Many of the themes here include colonial imperialism, the need to hustle as a means for survival, and the importance of memory. Whether he brings along poet Joshua Idehen to contextualize the Black Lives Matter protests on Field Negus, or has grime artist D Double E provide vocals on the dance-oriented For the Culture, Hutchings makes the case that joy and resistance are one and the same. But it's his performances that convey what words can't, like on Let the Circle Be Unbroken, on which he fools us with a traditional, Latin-infused melody before it descends into an unhinged display of tuba-led gags and grunts. Hutchings even points us to the album's message with a singular poem, spelled out with each song title, a testament of his intense dedication to his art and craft. - Juan Edgardo Rodríguez
5. The War on Drugs
I Don't Live Here Anymore
(Atlantic)
There’s so much about The War on Drugs that shouldn’t work: the classic rock homages, the lyrics that don’t always stand up to scrutiny, the power ballad tropes. Yet through sheer force of will and musical alchemy, Adam Granduciel doesn’t just make it work but turns it into a huge success story.

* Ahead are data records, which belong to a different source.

-- ==== Sys2Proof/Word.lean ====
section
/-! DEFINITION. The words of the Zorhakin: widths of its values and the plainest arithmetic over them (R12, R14). -/

namespace Sys2Proof

/-- A 64-bit register or bus word (R12). -/
abbrev Word := BitVec 64
/-- One byte, the unit of every address space. -/
abbrev Byte := BitVec 8
/-- A 32-bit lane or FP32 encoding. -/
abbrev W32 := BitVec 32
/-- A 512-bit record, descriptor or digest. -/
abbrev Rec := BitVec 512
/-- The 256-bit state of the mixer and the automaton (R242, R245). -/
abbrev Mix := BitVec 256

end Sys2Proof
end

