-- ==== Sys2Proof/Machine/Fence.lean ====
section
/-! DEFINITION. Charges, fences, the fence list, hard failure and in-field tests
(16_faults_recovery.md R426, R431, R448 to R453; 01_module.md R21; 13_utgor_links.md R374). -/

namespace Sys2Proof.Machine

open Sys2Proof

/-! ### Units (Table 16.1) -/

/-- Number of units of a kind; 0 for kinds that no request may name (R451). Clock domains are counted by row of
Table 2.2 from 0, and an index must name an instance of its row. -/
def unitExists (kind index : Nat) : Bool :=
  match kind with
  | 1 => decide (index < 512)
  | 2 => decide (index < 32)
  | 3 => decide (index < 72)
  | 4 => decide (index < 2)
  | 5 => decide (index < 2)
  | 6 => decide (index < 8)
  | 7 => decide (index < 32)
  | 8 => decide (index < 112)
  | 9 => decide (index < 2 ^ 24)
  | 10 => decide (index < 512)
  | 11 => decide (index < 2 ^ 26)
  | 12 => decide (index < 64)
  | 14 => decide (index < 32)
  | 15 => decide (index % 256 < ([1, 64, 32, 32, 28, 1] : List Nat).getD (index / 256) 0)
  | _ => false

/-- The unit is fenced (R449). A UCIe module counts as fenced once it is fenced whole (R21). -/
def unitFenced (s : State) (kind index : Nat) : Bool :=
  match kind with
  | 1 => (s.core index).fenced
  | 2 => s.sm.fenced.getLsbD index
  | 3 => if index < 64 then s.sl.fenced.getLsbD index else s.sl.fencedIo.getLsbD (index - 64)
  | 4 => s.sl.decompFenced.getLsbD index
  | 5 => s.merge.fenced.getLsbD index
  | 6 => s.dg.fenced.getLsbD index
  | 7 => decide ((s.port index).state = .fenced)
  | 8 => decide (s.fence.ucie.get 0 index = 3)
  | 9 => s.mt.framesNear.contains index || (s.mt.fenceNear.get 0 (index / 2 ^ 21)).getLsbD (index / 2 ^ 15 % 64)
  | 10 => (s.mt.fenceNear.get 0 (index / 64)).getLsbD (index % 64)
  | 11 => s.mt.framesFar.contains index || s.mt.fenceFar.getLsbD (index / 2 ^ 20)
  | 12 => s.mt.fenceFar.getLsbD index
  | 14 => s.mt.fenceFlash.getLsbD index
  | _ => listed s kind index

/-- Pseudo-channel of a near frame, and channel of a far frame (R295). -/
def frameBank (kind frame : Nat) : Nat := if kind = 9 then frame / 2 ^ 15 else frame / 2 ^ 20

/-- Frames of a bank fenced singly. -/
def singles (s : State) (kind bank : Nat) : Nat :=
  ((if kind = 9 then s.mt.framesNear else s.mt.framesFar).filter fun f => frameBank kind f = bank).length

/-- Frames that fencing a unit takes from MT_AVAIL (R304, Table 16.3). -/
def framesRemoved (s : State) (kind index : Nat) : Nat :=
  match kind with
  | 9 => 1
  | 10 => 32768 - singles s 9 index
  | 11 => 1
  | 12 => 0xFBF00 - singles s 11 index
  | _ => 0

/-! ### Recording (R449, R450) -/

/-- Appends to the fence list. -/
def listFence (kind index cause : Nat) (s : State) : State :=
  if listed s kind index then s
  else { s with keeper := { s.keeper with fenceList := s.keeper.fenceList ++ [⟨kind, index, cause⟩] } }

/-- The list entry and the fence-class record of a fence, written by the keeper. -/
def recordFence (kind index cause frames : Nat) (s : State) : State :=
  report { Spill.of 1 8 2 with
    kind := kind, index := index, detail0 := BitVec.ofNat 64 cause, detail1 := BitVec.ofNat 64 frames }
    (listFence kind index cause s)

/-! ### Hard failure (R453) -/

/-- Parcel types that a hard failure spares: QUERY and TALLY_DUMP (Table 3.5). -/
def sparedKind (kind : Byte) : Bool := kind = 4 || kind = 7

/-- The module fails hard: from then on parcels complete with FENCED_RESOURCE. Its record is of severity 3 and so of no class whose
records are all of another severity (R428, R453; log entry 30). -/
def hardFail (cause : Nat) (s : State) : State :=
  if s.log.failed then s
  else
    let s1 := report (Spill.of 0 8 3)
      { s with log := { s.log with failed := true, failCause := cause } }
    let ps := s1.ctxs.flatMap fun e => (e.2.parcels.filter fun p => !sparedKind p.kind).map fun p => (e.1, p.hostSeq)
    ps.foldl (fun (x : State) p => endParcel p.1 p.2 13 0 x) s1

/-- Every UCIe module of an edge is fenced whole (R21). -/
def edgeDead (s : State) (edge : Nat) : Bool := (List.range 8).all fun u => s.fence.ucie.get 0 (8 * edge + u) = 3

/-! ### The effects of a fence on its unit -/

/-- The next far channel in service after c, wrapping, that can hold a ring part (R431). -/
def nextChannel (s : State) (c : Nat) : Option Nat :=
  ((List.range 63).map fun i => (c + 1 + i) % 64).find? fun k => !s.mt.fenceFar.getLsbD k && !s.inBist 12 k

/-- Channel whose keeper area holds ring part p (R431). -/
def ringChannel (s : State) (p : Nat) : Nat := s.log.ringHome.get p p

/-- Far address of ring part p (R296, R431). A moved part lies from 2 MiB up in the area it moved to (log entry 36). -/
def ringBase (s : State) (p : Nat) : Nat :=
  let c := ringChannel s p
  c * 2 ^ 36 + 0xFFF000000 + (if c = p then 0 else 0x200000 + 65536 * p)

/-- Unconsumed records that lie in ring part p. -/
def ringHeld (s : State) (p : Nat) : Nat :=
  let n := min 65536 (s.log.head - s.log.tail).toNat
  ((List.range n).filter fun i => (s.log.head.toNat + 2 ^ 32 - 1 - i) % 65536 / 1024 = p).length

/-- Moves the ring parts that a far channel holds to the next unfenced one. Their records are lost, unless the keeper
moves them off first (R452). -/
def moveRing (c : Nat) (keep : Bool) (s : State) : State :=
  match nextChannel s c with
  | none => s
  | some k =>
    ((List.range 64).filter fun p => ringChannel s p = c).foldl (fun (x : State) p =>
      let old := Memory.bytes (if keep then x.mem.far else []) (ringBase x p) (if keep then 65536 else 0)
      let y := { x with log := { x.log with
        ringHome := x.log.ringHome.put p k
        ringLost := satAdd top48 x.log.ringLost (if keep then 0 else ringHeld x p) } }
      { y with mem := { y.mem with
        far := Memory.write y.mem.far (ringBase y p) (if keep then old else List.replicate 65536 0) } }) s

I Don’t Live Here Anymore hardly veers from The War On Drugs template, yet it’s their finest work to date. Melodic guitar lines that you’ll swear you’ve always known bob and weave through Granduciel’s irresistible, weather-beaten croon, evoking wide open spaces, movement, and feelings of freedom. Every detail of I Don’t Live Here Anymore has been pored over, considered and given a radio-friendly sheen. You could argue The War On Drugs aren’t doing anything new, but they’re playing the music they love and, five albums in, they might have just perfected it. - Joe Rivers
4. Wolf Alice
Blue Weekend
(RCA Records)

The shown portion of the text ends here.